There is one span to output from the data below: the lines starting at the line with "k inserted. -/" and ending at the line with "holds changed by f. -/". Output it exactly, ends included, nothing more.
(Beginning of Supplied data)
-- ==== Sys2Proof/Machine/Sparse.lean ====
section
/-! DEFINITION. The operations on sparse tables and byte stores: reading and writing one entry in canonical form, bit fields, and the small
list helpers of the other files. -/

namespace Sys2Proof.Machine

/-! ### Sparse tables -/

/-- Entry k of a table whose default is d. -/
def sget {α : Type} (d : α) : Sparse α → Nat → α
  | [], _ => d
  | (a, v) :: r, k => if a = k then v else sget d r k

/-- The table with entry k made v, which is not the default. -/
def sput {α : Type} : Sparse α → Nat → α → Sparse α
  | [], k, v => [(k, v)]
  | (a, w) :: r, k, v => if k < a then (k, v) :: (a, w) :: r else if k = a then (k, v) :: r else (a, w) :: sput r k v

/-- The table with entry k set to v; the default value removes the entry, so the form stays canonical. -/
def sset {α : Type} [DecidableEq α] (d : α) (m : Sparse α) (k : Nat) (v : α) : Sparse α :=
  if v = d then m.filter fun e => e.1 != k else sput m k v

/-- Indices strictly rise and no entry holds the default. -/
def swf {α : Type} [DecidableEq α] (d : α) (m : Sparse α) : Bool :=
  m.all (fun e => decide (e.2 ≠ d)) && decide (m.Pairwise (fun a b => a.1 < b.1))

/-- Entry k changed by f. -/
def smod {α : Type} [DecidableEq α] (d : α) (m : Sparse α) (k : Nat) (f : α → α) : Sparse α :=
  sset d m k (f (sget d m k))

/-! ### Byte stores: a byte that is not listed reads as zero -/

/-- Store the bytes at consecutive addresses. -/
def bput (m : List Host.Cell) (a : Nat) : List Byte → List Host.Cell
  | [] => m
  | b :: r => bput (sset 0 m a b) (a + 1) r

/-- The n bytes from address a. -/
def bget (m : List Host.Cell) (a n : Nat) : List Byte :=
  (List.range n).map fun i => sget 0 m (a + i)

/-- Zero the bytes of [a, a + n): their entries are removed. -/
def bzero (m : List Host.Cell) (a n : Nat) : List Host.Cell :=
  m.filter fun c => decide (c.1 < a ∨ a + n ≤ c.1)

/-! ### Bit fields of a 64-bit word -/

/-- Bits [hi:lo] as a number. -/
def fld (w : W64) (hi lo : Nat) : Nat := (w.toNat >>> lo) % 2 ^ (hi - lo + 1)

/-- Bit n. -/
def bitN (w : W64) (n : Nat) : Bool := w.getLsbD n

/-- Bits [hi:lo] as a two's-complement number. -/
def sfld (w : W64) (hi lo : Nat) : Int :=
  let v := fld w hi lo
  if 2 ^ (hi - lo) ≤ v then (v : Int) - 2 ^ (hi - lo + 1) else v

/-- A register number from bits [lo+4:lo]. -/
def reg5 (w : W64) (lo : Nat) : BitVec 5 := BitVec.ofNat 5 (w.toNat >>> lo)

/-- A 64-bit word of a number. -/
def w64 (n : Nat) : W64 := BitVec.ofNat 64 n

/-- A bit as a number. -/
def b2n (b : Bool) : Nat := if b then 1 else 0

/-! ### Lists of numbers kept as rising sets -/

/-- The set with k inserted. -/
def setIns : List Nat → Nat → List Nat
  | [], k => [k]
  | a :: r, k => if k < a then k :: a :: r else if k = a then a :: r else a :: setIns r k

/-- The set without the numbers of [a, b). -/
def setDel (l : List Nat) (a b : Nat) : List Nat := l.filter fun k => decide (k < a ∨ b ≤ k)

/-- Do the ranges (base, length) share a byte? An empty range shares none. -/
def rangesMeet (x y : Nat × Nat) : Bool :=
  decide (0 < x.2 ∧ 0 < y.2 ∧ x.1 < y.1 + y.2 ∧ y.1 < x.1 + x.2)

/-- Is the range inside a union of one range? -/
def rangeIn (x y : Nat × Nat) : Bool := decide (y.1 ≤ x.1 ∧ x.1 + x.2 ≤ y.1 + y.2)

/-- A counter of n bits that saturates. -/
def satAdd (bits v k : Nat) : Nat := min (2 ^ bits - 1) (v + k)

/-- The index of the first element that a predicate holds of. -/
def findIdx {α : Type} (p : α → Bool) : List α → Nat → Option Nat
  | [], _ => none
  | a :: r, i => if p a then some i else findIdx p r (i + 1)

/-- The list with its first element for which p holds changed by f. -/
def modFirst {α : Type} (p : α → Bool) (f : α → α) : List α → List α
  | [] => []
  | a :: r => if p a then f a :: r else a :: modFirst p f r

/-- The list without its first element for which p holds. -/
def delFirst {α : Type} (p : α → Bool) : List α → List α
  | [] => []
  | a :: r => if p a then r else a :: delFirst p r

end Sys2Proof.Machine
end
(End of Supplied data)
*Response for this exercise:*
/-- The set with k inserted. -/
def setIns : List Nat → Nat → List Nat
  | [], k => [k]
  | a :: r, k => if k < a then k :: a :: r else if k = a then a :: r else a :: setIns r k

/-- The set without the numbers of [a, b). -/
def setDel (l : List Nat) (a b : Nat) : List Nat := l.filter fun k => decide (k < a ∨ b ≤ k)

/-- Do the ranges (base, length) share a byte? An empty range shares none. -/
def rangesMeet (x y : Nat × Nat) : Bool :=
  decide (0 < x.2 ∧ 0 < y.2 ∧ x.1 < y.1 + y.2 ∧ y.1 < x.1 + x.2)

/-- Is the range inside a union of one range? -/
def rangeIn (x y : Nat × Nat) : Bool := decide (y.1 ≤ x.1 ∧ x.1 + x.2 ≤ y.1 + y.2)

/-- A counter of n bits that saturates. -/
def satAdd (bits v k : Nat) : Nat := min (2 ^ bits - 1) (v + k)

/-- The index of the first element that a predicate holds of. -/
def findIdx {α : Type} (p : α → Bool) : List α → Nat → Option Nat
  | [], _ => none
  | a :: r, i => if p a then some i else findIdx p r (i + 1)

/-- The list with its first element for which p holds changed by f. -/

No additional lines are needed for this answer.